-- ==== Sys2Proof/Machine/Flags.lean ====
section
/-! DEFINITION. The flag computations: the redline regime and the render plan, the flash match, the confirm flags at a
gear bound. -/

namespace Sys2Proof.Machine

/-- `Redline`: the lit count is strictly above the segment count (41_mapper_flash.md R156, R161). -/
def redlineOf (c : Config) (lit : Nat) : Bool := decide (c.total < lit)

/-- `SegEnd`: how many segments the pass commands (41_mapper_flash.md R156, R157). -/
def segEndOf (c : Config) (lit : Nat) (flash : Bool) : Nat :=
  if c.total < lit then (if flash then c.total else 0) else lit

/-- The flash timer after one tick (41_mapper_flash.md R150). -/
def flashTick (c : Config) (timer : Nat) : Nat := wrapTo c.ftW (timer + 1)

/-- The re-armed compare value: the old one plus the period (41_mapper_flash.md R150). -/
def flashRearm (c : Config) (compare : Nat) : Nat := wrapTo c.ftW (compare + c.flashPeriod)

/-- The guard of the up transition (42_shift_arbiter.md R180). -/
def upAllowed (confirm : Bool) (g : Gear) : Bool := confirm && decide (g < gearMax)

/-- The guard of the down transition (42_shift_arbiter.md R188). -/
def downAllowed (confirm : Bool) (g : Gear) : Bool := confirm && decide (gearMin < g)

/-- A confirm flag after its guard has failed: cleared only if `CLEAR_ON_BOUND` (42_shift_arbiter.md R180, R188). -/
def confirmAtBound (c : Config) (confirm : Bool) : Bool :=
  if confirm && c.clearOnBound then false else confirm

end Sys2Proof.Machine
end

************

- _Exercise details_
All the data above must be copied again. Leave nothing out.

- _Answer section_
-- ==== Sys2Proof/Machine/Flags.lean ====
section
/-! DEFINITION. The flag computations: the redline regime and the render plan, the flash match, the confirm flags at a
gear bound. -/

namespace Sys2Proof.Machine

/-- `Redline`: the lit count is strictly above the segment count (41_mapper_flash.md R156, R161). -/
def redlineOf (c : Config) (lit : Nat) : Bool := decide (c.total < lit)

/-- `SegEnd`: how many segments the pass commands (41_mapper_flash.md R156, R157). -/
def segEndOf (c : Config) (lit : Nat) (flash : Bool) : Nat :=
  if c.total < lit then (if flash then c.total else 0) else lit

/-- The flash timer after one tick (41_mapper_flash.md R150). -/
def flashTick (c : Config) (timer : Nat) : Nat := wrapTo c.ftW (timer + 1)

/-- The re-armed compare value: the old one plus the period (41_mapper_flash.md R150). -/
def flashRearm (c : Config) (compare : Nat) : Nat := wrapTo c.ftW (compare + c.flashPeriod)

/-- The guard of the up transition (42_shift_arbiter.md R180). -/
def upAllowed (confirm : Bool) (g : Gear) : Bool := confirm && decide (g < gearMax)

/-- The guard of the down transition (42_shift_arbiter.md R188). -/
def downAllowed (confirm : Bool) (g : Gear) : Bool := confirm && decide (gearMin < g)

/-- A confirm flag after its guard has failed: cleared only if `CLEAR_ON_BOUND` (42_shift_arbiter.md R180, R188). -/
def confirmAtBound (c : Config) (confirm : Bool) : Bool :=
  if confirm && c.clearOnBound then false else confirm

end Sys2Proof.Machine
end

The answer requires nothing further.